*** Opening of Given entries ***

section
variable (τ : Tile)
@[simp] theorem landed_mid : (landed τ).mid = τ.mid := (foldl_land_keeps _ τ).1
@[simp] theorem landed_mode : (landed τ).mode = τ.mode := (foldl_land_keeps _ τ).2.1
@[simp] theorem landed_beat : (landed τ).beat = τ.beat := (foldl_land_keeps _ τ).2.2.1
@[simp] theorem landed_bpos : (landed τ).bpos = τ.bpos := (foldl_land_keeps _ τ).2.2.2.1
@[simp] theorem landed_loops : (landed τ).loops = τ.loops := (foldl_land_keeps _ τ).2.2.2.2.1
@[simp] theorem landed_step : (landed τ).step = τ.step := (foldl_land_keeps _ τ).2.2.2.2.2.1
@[simp] theorem landed_waits : (landed τ).waits = τ.waits := (foldl_land_keeps _ τ).2.2.2.2.2.2.1
@[simp] theorem landed_ctl : (landed τ).ctl = τ.ctl := (foldl_land_keeps _ τ).2.2.2.2.2.2.2.1
@[simp] theorem landed_fe : (landed τ).fe = τ.fe := (foldl_land_keeps _ τ).2.2.2.2.2.2.2.2.2.2.2.2
@[simp] theorem landed_writes : (landed τ).writes = [] := rfl
end

theorem filter_false_of {α : Type} {p : α → Bool} {l : List α} (h : ∀ x ∈ l, p x = false) : l.filter p = [] :=
  List.filter_eq_nil_iff.2 fun x hx => by simp [h x hx]

theorem filter_true_of {α : Type} {p : α → Bool} {l : List α} (h : ∀ x ∈ l, p x = true) : l.filter p = l := List.filter_eq_self.2 h

section
variable {s : State} {t : TileId} {τ : Tile}

theorem after_tableDue (h : ∀ i ∈ τ.tabq, τ.beat < i.beat + 11) : (s.apply (.tile t τ)).after (tableDue t) = s.apply (.tile t τ) := by
  have h1 : τ.tabq.filter (fun i => decide (τ.beat < i.beat + 11)) = τ.tabq := filter_true_of fun i hi => by simpa using h i hi
  have h2 : τ.tabq.filter (fun i => !decide (τ.beat < i.beat + 11)) = [] := filter_false_of fun i hi => by simpa using h i hi
  simp [tableDue, h1, h2]

theorem after_emergeDue (h : ∀ i ∈ τ.pipe, τ.beat < i.beat + 10) : (s.apply (.tile t τ)).after (emergeDue t) = s.apply (.tile t τ) := by
  have h1 : τ.pipe.filter (fun i => decide (τ.beat < i.beat + 10)) = τ.pipe := filter_true_of fun i hi => by simpa using h i hi
  have h2 : τ.pipe.filter (fun i => !decide (τ.beat < i.beat + 10)) = [] := filter_false_of fun i hi => by simpa using h i hi
  simp [emergeDue, h1, h2]

theorem putSet_set (τ : Tile) (b : Bool) : τ.putSet b (τ.set b) = τ := by cases b <;> rfl

theorem after_nodesDue {b : Bool} (h : ∀ j ∈ (τ.set b).jobs, τ.beat < j.due) : (s.apply (.tile t τ)).after (nodesDue t b) = s.apply (.tile t τ) := by
  have h1 : (τ.set b).jobs.filter (fun j => decide (j.due ≤ τ.beat)) = [] := filter_false_of fun j hj => by simpa using h j hj
  have h2 : (τ.set b).jobs.filter (fun j => !decide (j.due ≤ τ.beat)) = (τ.set b).jobs := filter_true_of fun j hj => by simpa using h j hj
  simp only [nodesDue, formDue, modSet, after_get, after_all_cons, after_all_nil, after_modTile, tile_apply_tile_same, h1, h2, after_each_nil, apply_tile_tile]
  congr 2
  exact putSet_set τ b

theorem after_statsDue (h : ∀ j ∈ τ.statq, τ.beat < j.due) : (s.apply (.tile t τ)).after (statsDue t) = s.apply (.tile t τ) := by
  have h1 : τ.statq.filter (fun j => decide (j.due ≤ τ.beat)) = [] := filter_false_of fun j hj => by simpa using h j hj
  have h2 : τ.statq.filter (fun j => !decide (j.due ≤ τ.beat)) = τ.statq := filter_true_of fun j hj => by simpa using h j hj
  simp only [statsDue, after_get, after_all_cons, after_all_nil, after_modTile, tile_apply_tile_same, h1, h2, after_each_nil, apply_tile_tile]
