-- ==== Sys2Proof/Tests/Slice0.lean ====
section
/-!
SUPPORT. Tests: commands that are not well formed, states and operands that meet the hypotheses of each statement, and single steps whose
results are worked by hand from the rules.
-/
namespace Sys2Proof.Tests

open Machine

set_option Elab.async false

/-! ### Small states -/

/-- The state that a command leaves. -/
def after (i : Instr) (s : State) : State :=
  match exec i s with
  | .next u => u
  | _ => s

/-- S0 after bring-up: READY, with the supplies and PERST_N up. -/
def ready : State := { State.reset with
  regs := [(.bootStatus, 6#32), (.glbStatus, 1#32)]
  pins := { State.reset.pins with inputUp := true, perstN := true } }

/-- A job runs. -/
def running : State := { ready with job := { ready.job with phase := .running } }

/-- A running tile with a record. -/
def tile0 : Tile := { mode := .run, hasRec := true, bfilled := 8, trec := { bundles := 8 } }

/-- A job runs on tile 0. -/
def onTile (τ : Tile) : State := { running with tiles := [(0, τ)] }

/-- A state with a register at a value. -/
def withReg (r : Reg) (v : U32) (s : State) : State := { s with regs := tset s.regs r v }

/-- A tile in which nothing is due is quiet. -/
theorem quiet_of {τ : Tile} (h : τ.pipe = [] ∧ τ.tabq = [] ∧ τ.setA.jobs = [] ∧ τ.setB.jobs = [] ∧ τ.statq = [] ∧ τ.setA.drain = none ∧
    τ.setB.drain = none) : Quiet τ := by
  obtain ⟨a, b, c, d, e, f, g⟩ := h
  constructor <;> simp_all

/-- A job runs live, with a ring of 64 entries. -/
def onEcho (s : State) : State := { s with echo := { s.echo with cap := 64, base := 0x1000 } }

/-- A ring on the module has no tail address in host memory. -/
theorem no_tail {s : State} (h : s.echo.mode ≠ 1) (a : Nat) : ¬ tailByte s a := fun k => h k.1

/-- The Echo log takes the next input when these hold. -/
theorem live_of {s : State} (h : jobLoaded s = true ∧ s.echo.replay = false ∧ s.echo.waiting = [] ∧ s.echo.late = [] ∧
    echoRoom s = .put 0 ∧ s.echo.mode ≠ 1) : Live s :=
  ⟨h.1, h.2.1, h.2.2.1, h.2.2.2.1, h.2.2.2.2.1, fun a k => absurd k (no_tail h.2.2.2.2.2 a)⟩

theorem apart_of {s : State} (h : echoAddr s s.echo.seq + 64 ≤ spaceBase 16 ∧ s.echo.mode ≠ 1) (t : TileId) (a : Nat)
    (k : sourceBytesOf t s a) : ¬ echoSlot s a := by
  have : spaceBase 16 ≤ srcBase s t := by simp only [srcBase, spm, spaceBase]; omega
  rintro (e | e)
  · have := h.1
    simp only [sourceBytesOf, entryByte] at *; omega
  · exact no_tail h.2 a e

theorem slots_apart {s : State} {n b : Nat} (k : Nat) (h : ∀ i < n, echoAddr s (s.echo.seq + i) + 64 ≤ k) (hb : k ≤ b) : ¬ echoSlots n s b := by
  rintro ⟨i, hi, _, up⟩
  have := h i hi
  omega

/-- A request of queue 2. -/
def req : Request := { queue := 2, cid := 4, head := 0, tag := 0, last := true, ctx := 0, prefixId := 0 }

/-- The digest of no bytes is not 0. -/
theorem sha3_nil : sha3 [] ≠ 0 := by decide +kernel

/-! ### Commands that are not well formed -/

theorem test_wf_refuses_0 : ([
    .droopHoldAssert 0 ⟨64, 0⟩, .sensorFail 0 64, .sensorRetire 0 64 0, .vsetAdjust 101, .loopBegin 0 4096, .loopOne 0 4096,
    .maintBegin 0 4096 false ⟨false, 0⟩ [], .leaf 0 false 256 0 false 0 false false 0 false false false,
    .leaf 0 false 0 8 false 0 false false 0 false false false, .leaf 0 false 0 0 false 8 false false 0 false false false,
    .leaf 0 false 0 0 false 0 false false 8 false false false, .park 0 false 256, .resume 0 false 256, .vadd 0 64 0 0 0 0,
    .vadd 0 0 64 0 0 0, .vadd 0 0 0 64 0 0, .vadd 0 0 0 0 4 0, .vadd 0 0 0 0 0 16, .vsub 0 64 0 0 0 0, .vsub 0 0 64 0 0 0,
    .vsub 0 0 0 64 0 0, .vsub 0 0 0 0 4 0, .vsub 0 0 0 0 0 16, .vmul 0 64 0 0 0 0] : List Instr).all (fun i => !i.wf) = true := by decide

theorem test_wf_refuses_1 : ([
    .vmul 0 0 64 0 0 0, .vmul 0 0 0 64 0 0, .vmul 0 0 0 0 4 0, .vmul 0 0 0 0 0 16, .vfma 0 64 0 0 0 0 0, .vfma 0 0 64 0 0 0 0,
    .vfma 0 0 0 64 0 0 0, .vfma 0 0 0 0 64 0 0, .vfma 0 0 0 0 0 4 0, .vfma 0 0 0 0 0 0 16, .vmax 0 64 0 0 0, .vmax 0 0 64 0 0,
    .vmax 0 0 0 64 0, .vmax 0 0 0 0 16, .vmin 0 64 0 0 0, .vmin 0 0 64 0 0, .vmin 0 0 0 64 0, .vmin 0 0 0 0 16, .vcmp 0 64 0 0 0 0,
    .vcmp 0 0 64 0 0 0, .vcmp 0 0 0 64 0 0, .vcmp 0 0 0 0 8 0, .vcmp 0 0 0 0 0 16, .vsel 0 64 0 0 0] : List Instr).all (fun i => !i.wf) = true := by decide

theorem test_wf_refuses_2 : ([
    .vsel 0 0 64 0 0, .vsel 0 0 0 64 0, .vsel 0 0 0 0 64, .vcvt 0 64 0 0 0 0 false, .vcvt 0 0 64 0 0 0 false, .vcvt 0 0 0 16 0 0 false,
    .vcvt 0 0 0 0 16 0 false, .vcvt 0 0 0 0 0 4 false, .vqmx 0 64 0 0, .vqmx 0 0 64 0, .vqmx 0 0 0 4, .exp2 0 64 0, .exp2 0 0 64,
    .combine 0 64 0 0 0 0, .combine 0 0 64 0 0 0, .combine 0 0 0 64 0 0, .combine 0 0 0 0 4 0, .combine 0 0 0 0 0 4, .pass 0 64 0 0,
    .pass 0 0 64 0, .fsAdd 0 64 0, .fsAdd 0 0 16, .fsRead 0 64 0, .fsRead 0 0 16] : List Instr).all (fun i => !i.wf) = true := by decide

theorem test_wf_refuses_3 : ([
    .fsRdclr 0 64 0, .fsRdclr 0 0 16, .statsFin 0 64 0 0, .statsFin 0 0 64 0, .statsFin 0 0 0 64, .ldv 0 32 0 false 0 false 0 {},
    .ldv 0 0 512 false 0 false 0 {}, .ldv 0 0 0 false 8 false 0 {}, .ldv 0 0 0 false 0 false 64 {}, .stv 0 32 0 false 0 false 0,
    .stv 0 0 512 false 0 false 0, .stv 0 0 0 false 8 false 0, .stv 0 0 0 false 0 false 64, .ldm 0 32 0 false 0 false 0 {},
    .ldm 0 0 512 false 0 false 0 {}, .ldm 0 0 0 false 8 false 0 {}, .ldm 0 0 0 false 0 false 64 {}, .tkv 0 32 0 false 0 false 0 {},
    .tkv 0 0 512 false 0 false 0 {}, .tkv 0 0 0 false 8 false 0 {}, .tkv 0 0 0 false 0 false 64 {}, .tkm 0 32 0 false 0 false 0 {},
    .tkm 0 0 512 false 0 false 0 {}, .tkm 0 0 0 false 8 false 0 {}] : List Instr).all (fun i => !i.wf) = true := by decide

*** Close of Given entries ***

• Your task
Starting at the line that contains "64 entries. -/" and stopping after the line that contains "well formed -/", write out every line exactly as it appears above, and no other line.

• Solved exercise
/-- A job runs live, with a ring of 64 entries. -/
def onEcho (s : State) : State := { s with echo := { s.echo with cap := 64, base := 0x1000 } }

/-- A ring on the module has no tail address in host memory. -/
theorem no_tail {s : State} (h : s.echo.mode ≠ 1) (a : Nat) : ¬ tailByte s a := fun k => h k.1

/-- The Echo log takes the next input when these hold. -/
theorem live_of {s : State} (h : jobLoaded s = true ∧ s.echo.replay = false ∧ s.echo.waiting = [] ∧ s.echo.late = [] ∧
    echoRoom s = .put 0 ∧ s.echo.mode ≠ 1) : Live s :=
  ⟨h.1, h.2.1, h.2.2.1, h.2.2.2.1, h.2.2.2.2.1, fun a k => absurd k (no_tail h.2.2.2.2.2 a)⟩

theorem apart_of {s : State} (h : echoAddr s s.echo.seq + 64 ≤ spaceBase 16 ∧ s.echo.mode ≠ 1) (t : TileId) (a : Nat)
    (k : sourceBytesOf t s a) : ¬ echoSlot s a := by
  have : spaceBase 16 ≤ srcBase s t := by simp only [srcBase, spm, spaceBase]; omega
  rintro (e | e)
  · have := h.1
    simp only [sourceBytesOf, entryByte] at *; omega
  · exact no_tail h.2 a e

theorem slots_apart {s : State} {n b : Nat} (k : Nat) (h : ∀ i < n, echoAddr s (s.echo.seq + i) + 64 ≤ k) (hb : k ≤ b) : ¬ echoSlots n s b := by
  rintro ⟨i, hi, _, up⟩
  have := h i hi
  omega

/-- A request of queue 2. -/
def req : Request := { queue := 2, cid := 4, head := 0, tag := 0, last := true, ctx := 0, prefixId := 0 }

/-- The digest of no bytes is not 0. -/
theorem sha3_nil : sha3 [] ≠ 0 := by decide +kernel

/-! ### Commands that are not well formed -/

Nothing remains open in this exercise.